Warhawks of War released in 2011 on Killer Cobra Records to positive reviews with a faster, harder sound than previously seen in Thunderblood Heart. The band had multiple guest musicians join them for the album, including Robert Dahlqvist ("Strängen") and Andreas Tyrone Svensson ("Dregen") from the Hellacopters. It was during this time that The Aviator retired from touring, and the band recruited a new bassist in the form of The Burgher. Warhawks of War was a hit, with the band touring Germany, Spain, and France in promoting it. The Burgher's debut recording was on the single "Metalhead", which released in June 2012. However, in 2013 the band was financially exhausted and had to start a pledge campaign to resume work on their 4th album.
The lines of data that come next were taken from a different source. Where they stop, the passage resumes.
-- ==== Sys2Proof/Machine/Lookup.lean ====
section
/-! DEFINITION. Family LUT: the unsigned Lookup operations (spec 43_lookup.md R148 to R152): one step each. -/

namespace Sys2Proof.Machine

/-- `swap_bits.lookup.uint8` (R148). -/
def execLookupUint8 (v : BitVec 8) (s : State) (c : Config := Config.build) : Host.Outcome State Fault Refusal :=
  s.offerResult c (lookup 1 v)

/-- `swap_bits.lookup.uint16` (R149). -/
def execLookupUint16 (v : BitVec 16) (s : State) (c : Config := Config.build) : Host.Outcome State Fault Refusal :=
  s.offerResult c (lookup 2 v)

/-- `swap_bits.lookup.uint32` (R150). -/
def execLookupUint32 (v : BitVec 32) (s : State) (c : Config := Config.build) : Host.Outcome State Fault Refusal :=
  s.offerResult c (lookup 4 v)

/-- `swap_bits.lookup.uint64` (R151). -/
def execLookupUint64 (v : BitVec 64) (s : State) (c : Config := Config.build) : Host.Outcome State Fault Refusal :=
  s.offerResult c (lookup 8 v)

/-- `swap_bits.lookup.uint128` (R152). -/
def execLookupUint128 (v : BitVec 128) (s : State) (c : Config := Config.build) : Host.Outcome State Fault Refusal :=
  s.offerResult c (lookup 16 v)

end Sys2Proof.Machine
end

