-- ==== Sys2Proof/Machine/Core.lean ====
section
/-! DEFINITION. The machine as the host's interface takes it. -/

def Sys2Proof.core : Host.Core :=
  { State := Sys2Proof.Machine.State
    Fault := Sys2Proof.Machine.Fault
    Refusal := Sys2Proof.Machine.Refusal
    step := Sys2Proof.Machine.step
    reset := Sys2Proof.Machine.State.reset }
end

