/-- Two idle blocks that differ in their working registers, in WCUR and in the last response. -/
theorem witness_NothingSurvivesAnOperation :
    (idleAt [] [some (word 0)]).phase = .idle ∧
    { idleAt [] [some (word 0)] with regR := 5, regVP := 7, regS := 1, wcur := .w32, rsp := some 3 }.phase = .idle ∧
    (idleAt [] [some (word 0)]).rstIn =
      { idleAt [] [some (word 0)] with regR := 5, regVP := 7, regS := 1, wcur := .w32, rsp := some 3 }.rstIn ∧
    (idleAt [] [some (word 0)]).reqIn =
      { idleAt [] [some (word 0)] with regR := 5, regVP := 7, regS := 1, wcur := .w32, rsp := some 3 }.reqIn ∧ 1 ≤ 1 := by
  decide

theorem witness_SignednessNeverChangesTheResponse :
    (idleAt [] []).phase = .idle ∧ (idleAt [] []).wires.rst = false := by decide

theorem witness_PointerRequestIsTheFixedWidthRequest :
    (idleAt [] []).phase = .idle ∧ (idleAt [] []).wires.rst = false := by decide

/-- Two busy blocks that differ above the width of the operation in flight and in the free-value counter, and two idle
blocks that differ in their registers. -/
theorem sameView_busy :
    SameView (busyAt 0x06 0x03 7 [] []) { busyAt 0xFF06 0x103 7 [] [] with fresh := 9 } :=
  ⟨rfl, rfl, rfl, rfl, fun _ => by decide⟩

theorem sameView_idle (l : List (Option Request)) :
    SameView (idleAt [] l) { idleAt [] l with regR := 5, regVP := 7, regS := 1, wcur := .w32 } :=
  ⟨rfl, rfl, rfl, rfl, fun h => nomatch h⟩

theorem witness_StepKeepsTheView :
    ∃ s t u v : State, s ≠ t ∧ SameView s t ∧ u ≠ v ∧ SameView u v :=
  ⟨_, _, _, _, by decide, sameView_busy, by decide, sameView_idle []⟩

theorem witness_LeavingOutWidth128ChangesNothingElse :
    ∃ s t : State, s ≠ t ∧ SameView s t ∧ some (word 0x0E#6) ∈ s.reqIn ∧
      ∀ q, some q ∈ s.reqIn → q.op.extractLsb' 2 3 ≠ 0b100#3 := by
  refine ⟨_, _, by decide, sameView_idle [some (word 0x0E#6)], by decide, ?_⟩
  intro q hq
  rw [Option.some.inj (List.mem_singleton.mp hq)]
  decide

end Sys2Proof.Tests
end

section
/-! The only refusal of the block is decode's, of what stands on the ports of an idle block (R12, R33, R68). -/

namespace Sys2Proof

/-- The decoder refuses a request exactly when it refuses its selector: no operand is ever refused (R65, R74). -/
theorem decode_eq_error_iff {c : Config} {q : Request} {why : Reserved} :
    decode c q = .error why ↔ decodeOp c q.op = .error why := by
  cases h : decodeOp c q.op <;> simp [decode, h]

end Sys2Proof

namespace Sys2Proof.Machine

/-- An idle block presented a request that decodes runs the decoded instruction. -/
theorem stepOf_idle_of_ok {c : Config} {s : State} {q : Request} {i : Instr} (hw : s.wires = ⟨false, some q⟩)
    (hp : s.phase = .idle) (hd : decode c q = .ok i) : stepOf c s = execOf c i s.passPorts := by
  rw [stepOf_idle hw hp, hd]

/-- An idle block refuses a request that does not decode (`refuse` of R33). -/
theorem stepOf_idle_of_error {c : Config} {s : State} {q : Request} {why : Reserved} (hw : s.wires = ⟨false, some q⟩)
    (hp : s.phase = .idle) (hd : decode c q = .error why) : stepOf c s = .refused (.reservedSelector why) := by
  rw [stepOf_idle hw hp, hd]

/-- A step has a next state in every build, or it is `refuse` of R33: PHASE is IDLE and the selector that stands on the
ports, `rst` at 0, is reserved. The counterpart of `stepOf_cases`, which tells the next states apart. -/
theorem stepOf_next_or_refuse (c : Config) (s : State) :
    (∃ t, stepOf c s = .next t) ∨
    (s.phase = .idle ∧ ∃ q why, s.wires = ⟨false, some q⟩ ∧ decodeOp c q.op = .error why ∧
      stepOf c s = .refused (.reservedSelector why)) := by
  rcases hw : s.wires with ⟨rst, req⟩
  cases rst with
  | true => exact .inl ⟨_, stepOf_rst (by rw [hw])⟩
  | false =>
    cases hp : s.phase with
    | busy => exact .inl ⟨_, stepOf_busy (by rw [hw]) hp⟩
    | idle =>
      cases req with
      | none => exact .inl ⟨_, stepOf_none hw hp⟩
      | some q =>
        cases hd : decode c q with
        | ok i =>
          obtain ⟨t, ht⟩ := execOf_next c i s.passPorts
          exact .inl ⟨t, (stepOf_idle_of_ok hw hp hd).trans ht⟩
        | error why => exact .inr ⟨rfl, q, why, rfl, decode_eq_error_iff.mp hd, stepOf_idle_of_error hw hp hd⟩

/-- Settles O41: a step that refuses has no next state, so it is `refuse` of R33, and it refuses for the decoder's
reason. -/
theorem onlyReservedRequestsAreRefused : Obligations.OnlyReservedRequestsAreRefused := by
  refine ⟨fun _ f => (nomatch f), fun s r h => ?_, fun i s => ?_⟩
  · rw [step_eq_stepOf] at h
    obtain ⟨t, ht⟩ | ⟨hp, q, why, hw, hd, hr⟩ := stepOf_next_or_refuse Config.build s
    · exact nomatch ht.symm.trans h
    · exact ⟨hp, q, why, hw, hd, Host.Outcome.refused.inj (h.symm.trans hr)⟩
  · rw [exec_eq_execOf]
    exact execOf_next Config.build i s

end Sys2Proof.Machine
end

section
/-! The reversal and the byte-swap, bit by bit and byte by byte (spec 40_contract.md R80, R93, R94). -/

namespace Sys2Proof.Machine

variable {n : Nat}

/-- Bit j of byte k, where it is written as an element. -/
@[simp] theorem getElem_byteOf (v : BitVec n) (k : Nat) {j : Nat} (hj : j < 8) :
    (byteOf v k)[j] = v.getLsbD (8 * k + j) := by
  rw [← BitVec.getLsbD_eq_getElem, getLsbD_byteOf, decide_eq_true hj, Bool.true_and]

/-- The reversal is its own inverse (R83). -/
theorem rev_rev (v : BitVec n) : rev (rev v) = v := by
  apply BitVec.eq_of_getLsbD_eq
  intro i hi
  rw [getLsbD_rev, getLsbD_rev, show n - 1 - (n - 1 - i) = i by omega]
  simp [hi, show n - 1 - i < n by omega]

/-- Byte k of the byte-swap is byte n-1-k of the value. -/
theorem byteOf_bswap (v : BitVec (8 * n)) {k : Nat} (hk : k < n) : byteOf (bswap n v) k = byteOf v (n - 1 - k) :=
  byteOf_ofBytes _ hk

/-- The byte-swap is its own inverse. -/
theorem bswap_bswap (v : BitVec (8 * n)) : bswap n (bswap n v) = v := by
  apply eq_of_byteOf_eq
  intro k hk
  rw [byteOf_bswap _ hk, byteOf_bswap _ (by omega), show n - 1 - (n - 1 - k) = k by omega]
By then, Dregen was getting a solo-album off the ground and chose Märvel to tour Scandinavia with him in autumn of that year.

===An established sound for a new label (2014-present)===
The outcome of 2013's campaign would see the release of The Hadal Zone Express in March 2014. The album was a success, heavily influenced by 70s/80s glam with some very fast tracks such as "Danish Rush" and "Black Money". Michael Stalling of Metal.de called the album "Fun from beginning to end... each track has its own character and lets the album rock on". "Danish Rush" got a music video directed by Johan Bååth (the Doits) and filmed by Peder Carlsson (Backyard Babies), which features many members of the Hellacopters and has a chiptune version of the track in the credits. The band continued generating new songs and co-produced The Hills Have Eyes minialbum with Fred Estby, incorporating folk aspects to their recordings from Estby's studio Gutterview Recorders. A reinterpretation of W.A.S.P.'s song "L.O.V.E Machine" on the album got a music video using wooden mannequin figures and won the Honolulu 2016 Film Awards for best music video. The band would travel to the United Kingdom for the first time to attend the 2016 Hard Rock Hell festival and subsequently picked up drummer Tony Thornensson, with the stage name of The Charlatan.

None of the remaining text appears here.